▶ Problem requirements
Please copy out the entries below exactly, beginning with the line that contains "let d := s.dmaDesc g (rFn w) (s.sreg" and ending with the line that contains "transfer (R146). -/", and include nothing outside that span.
┌─ Records for processing
/-- The response of a load of a register arrives, in the order of its die (R12). -/
def execLdmResponse (g : Fin 1024) (rd : Fin 64) (s : State) : Out :=
  match (s.cl g).ldmHeads.find? (fun p => p.1 == rd.val) with
  | none => .next s
  | some p => .next ((s.updCl g (fun c => { c with ldm := c.ldm.erase p })).setSreg g p.1 p.2.1)

/-- The faults of a write of module memory by a tile program (R52, R145, R146, R164, R183). -/
def State.storeFaults (s : State) (g a n : Nat) : List TFault :=
  match s.writeStop (.tile g) (s.isWadding g) a n with
  | some .wadding => [tf 0x0A a]
  | some .locked => [tf 3 a]
  | none => []

def stmOp (g : Nat) : TileOp :=
  { scalarOp g 0x23 (fun w => legalR w false true true 0 anyImm) (fun w => [rRa w, rRb w])
      (fun s w =>
        let f := s.memFaults g w
        if f.isEmpty then s.storeFaults g (s.effAddr g w) 8 else f)
      (fun s w =>
        match s.busWrite (.tile g) (s.isWadding g) (s.effAddr g w) (leBytes 8 (s.sreg g (rRb w)).toNat) with
        | .done t => t.actMem (s.launchQueue g) (s.effAddr g w) 8
        | .miss t => t
        | .stopped _ t => t
        | .waits t => t) with
    wait := fun s w =>
      if (s.memFaults g w).isEmpty then
        match s.busWrite (.tile g) (s.isWadding g) (s.effAddr g w) (leBytes 8 (s.sreg g (rRb w)).toNat) with
        | .waits t => some t
        | _ => none
      else none }

def execStm (g : Fin 1024) (s : State) : Out := .next (s.issue g (stmOp g))

/-- The transfer that a descriptor in the local buffer gives (Table 6.4). -/
def State.dmaDesc (s : State) (g dir a : Nat) : DmaOp :=
  let b := s.lbRead g a 32
  { serial := (s.cl g).serial, dir := dir, src := fieldLe b 0 8, dst := fieldLe b 8 8, rowBytes := fieldLe b 16 4,
    rows := fieldLe b 20 2 + 1, sstride := fieldLe b 24 4, dstride := fieldLe b 28 4, wadding := s.isWadding g, row := 0 }

/-- The first row of one side of a transfer that is not within the local buffer. -/
def rowOutside (base stride n rows : Nat) : Option Nat :=
  (List.range rows).findSome? (fun i => if base + i * stride + n ≤ lbSize then none else some (base + i * stride))

/-- The first row of one side of a transfer with an unmapped byte. -/
def State.rowUnmapped (s : State) (base stride n rows : Nat) : Option Nat :=
  (List.range rows).findSome? (fun i => if s.rangeMapped (base + i * stride) n then none else some (base + i * stride))

/-- The faults of one side of a transfer: within the local buffer, or mapped in the module. -/
def State.dmaSide (s : State) (module : Bool) (base stride n rows : Nat) : List TFault :=
  if module then (match s.rowUnmapped base stride n rows with | some a => [⟨3, a, true⟩] | none => [])
  else (match rowOutside base stride n rows with | some a => [tf 3 a] | none => [])

/-- The faults of DMA: the descriptor's place, its size, every byte of it, protection (R146). -/
def State.dmaFaults (s : State) (g w : Nat) : List TFault :=
  let a := (s.sreg g (rRa w)).toNat
  if lbSize < a + 32 then [tf 3 a]
  else
    let d := s.dmaDesc g (rFn w) a
    if d.rowBytes = 0 ∨ 2 ^ 20 < d.rowBytes then [tf 3 a]
    else
      let f := s.dmaSide (d.dir == 0) d.src d.sstride d.rowBytes d.rows ++
        s.dmaSide (d.dir == 1) d.dst d.dstride d.rowBytes d.rows
      if f.isEmpty then
        (if d.dir = 1 then (List.range d.rows).flatMap (fun i => s.storeFaults g (d.dst + i * d.dstride) d.rowBytes)
         else [])
      else f

def State.dmaQueue (s : State) (g ch : Nat) : List DmaOp := Sparse.get [] (s.cl g).dq ch

def State.setDmaQueue (s : State) (g ch : Nat) (l : List DmaOp) : State :=
  (s.updCl g (fun c => { c with dq := Sparse.put [] c.dq ch l })).syncEngines g

/-- DMA: a channel holds four transfers beside the one it moves. -/
def dmaOp (g : Nat) : TileOp where
  op := 0x24
  legal w := legalR w false true false 2 3
  regs w := [rRa w]
  wad w := rImm w == 3
  wait s w := if 5 ≤ (s.dmaQueue g (rImm w)).length then some s else none
  faults s w := s.dmaFaults g w
  run s w :=
    let d := s.dmaDesc g (rFn w) (s.sreg g (rRa w)).toNat
    (s.updCl g (fun c => { c with serial := c.serial + 1 })).setDmaQueue g (rImm w) (s.dmaQueue g (rImm w) ++ [d])
  next s _ := s.seqPc g

def execDma (g : Fin 1024) (s : State) : Out := .next (s.issue g (dmaOp g))

/-- How a part of a transfer ended: it moved, its destination is pinned by an audit, or it waits for a busy tile. -/
inductive DmaHold
  | moved
  | pinned
  | waits
  deriving DecidableEq, Repr

/-- How far a transfer has come: how its last part ended, how many parts have moved, and the state. -/
structure DmaEnd where
  how : DmaHold
  row : Nat
  st : State

/-- Moves `n` bytes at offset `o` of row `i` of a transfer (R146). -/
def State.dmaPart (s : State) (g : Nat) (d : DmaOp) (i o n : Nat) : DmaHold × State :=
  let a := d.src + i * d.sstride + o
  let b := d.dst + i * d.dstride + o
  let q := s.launchQueue g
  let r : BusRead := if d.dir = 0 then s.busRead (.tile g) a n else ⟨s.lbRead g a n, false, false, false, s⟩
  if r.waits then (.waits, r.st)
  else
    let t := if d.dir = 0 then r.st.actMem q a n else r.st
    if d.dir = 1 then
      match t.busWrite (.tile g) d.wadding b r.bytes with
      | .done t => (.moved, t.actMem q b n)
      | .miss t | .stopped _ t => (.moved, t)
      | .waits t => (.waits, t)
    else if (t.cl g).pinned b n then (.pinned, s)
    else (.moved, t.lbPut g b r.bytes)

/-- Parts of a transfer, in order; `k` have moved before. -/
def dmaParts (g : Nat) (d : DmaOp) : List (Nat × Nat × Nat) → Nat → State → DmaEnd
  | [], k, s => ⟨.moved, k, s⟩
  | p :: ps, k, s =>
    let r := s.dmaPart g d p.1 p.2.1 p.2.2
    if r.1 = .moved then dmaParts g d ps (k + 1) r.2 else ⟨r.1, k, r.2⟩

/-- The rows of a transfer, and its 64-byte lines at the destination, that it has still to move. -/
def DmaOp.byRow (d : DmaOp) : List (Nat × Nat × Nat) := ((List.range d.rows).drop d.row).map (fun i => (i, 0, d.rowBytes))
def DmaOp.byLine (d : DmaOp) : List (Nat × Nat × Nat) :=
  ((List.range d.rows).drop d.row).flatMap (fun i =>
    let b := d.dst + i * d.dstride
    (pieces b d.rowBytes).map (fun p => (i, p.1 - b, p.2)))

/-- The bytes that a channel has moved. -/
def State.dmaCount (s : State) (g n : Nat) : State := (s.bump F.DMA_BYTES_BYTES n g).act (s.launchQueue g) 4 (ceilDiv n 64)

/-- The transfer at the head of a channel has moved its last row (R146). One whose destination is pinned waits for the
audit, whose units take precedence then (R161); one that touches a busy tile waits for its turn (R131). -/
def execDmaComplete (g : Fin 1024) (ch : Fin 4) (s : State) : Out :=
  match s.dmaQueue g ch with
  | [] => .next s
  | d :: rest =>
    let r := dmaParts g d d.byRow d.row s
    let held := r.st.setDmaQueue g ch ({ d with row := r.row } :: rest)
    match r.how with
    | .pinned => .next (held.pinWait g)
    | .waits => .next held
    | .moved => .next (((r.st.dmaCount g (d.rows * d.rowBytes)).setDmaQueue g ch rest).drainFaulted g)

/-! ## WAIT (R147) -/

/-- Every operation of the classes of an immediate has completed. Posted stores take effect when they issue. -/
def Cluster.waitDone (c : Cluster) (imm : Nat) : Bool :=
  (imm % 2 == 0 || c.mq.isEmpty) && (imm / 2 % 2 == 0 || c.vq.isEmpty) &&
  (List.range 4).all (fun h => imm / 2 ^ (2 + h) % 2 == 0 || (Sparse.get [] c.dq h).isEmpty) &&
  (imm / 64 % 2 == 0 || c.copies.isEmpty) && (imm / 128 % 2 == 0 || c.chains.isEmpty)

def waitOp (g : Nat) : TileOp :=
  { scalarOp g 0x25 (fun w => legalR w false false false 0 0x1FF) (fun _ => []) noFaults (fun s _ => s) with
    wait := fun s w => if (s.cl g).waitDone (rImm w) then none else some s }

def execWait (g : Fin 1024) (s : State) : Out := .next (s.issue g (waitOp g))

end Sys2Proof.Machine
end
└─
▶ Exercise output
    let d := s.dmaDesc g (rFn w) (s.sreg g (rRa w)).toNat
    (s.updCl g (fun c => { c with serial := c.serial + 1 })).setDmaQueue g (rImm w) (s.dmaQueue g (rImm w) ++ [d])
  next s _ := s.seqPc g

def execDma (g : Fin 1024) (s : State) : Out := .next (s.issue g (dmaOp g))

/-- How a part of a transfer ended: it moved, its destination is pinned by an audit, or it waits for a busy tile. -/
inductive DmaHold
  | moved
  | pinned
  | waits
  deriving DecidableEq, Repr

/-- How far a transfer has come: how its last part ended, how many parts have moved, and the state. -/
structure DmaEnd where
  how : DmaHold
  row : Nat
  st : State

/-- Moves `n` bytes at offset `o` of row `i` of a transfer (R146). -/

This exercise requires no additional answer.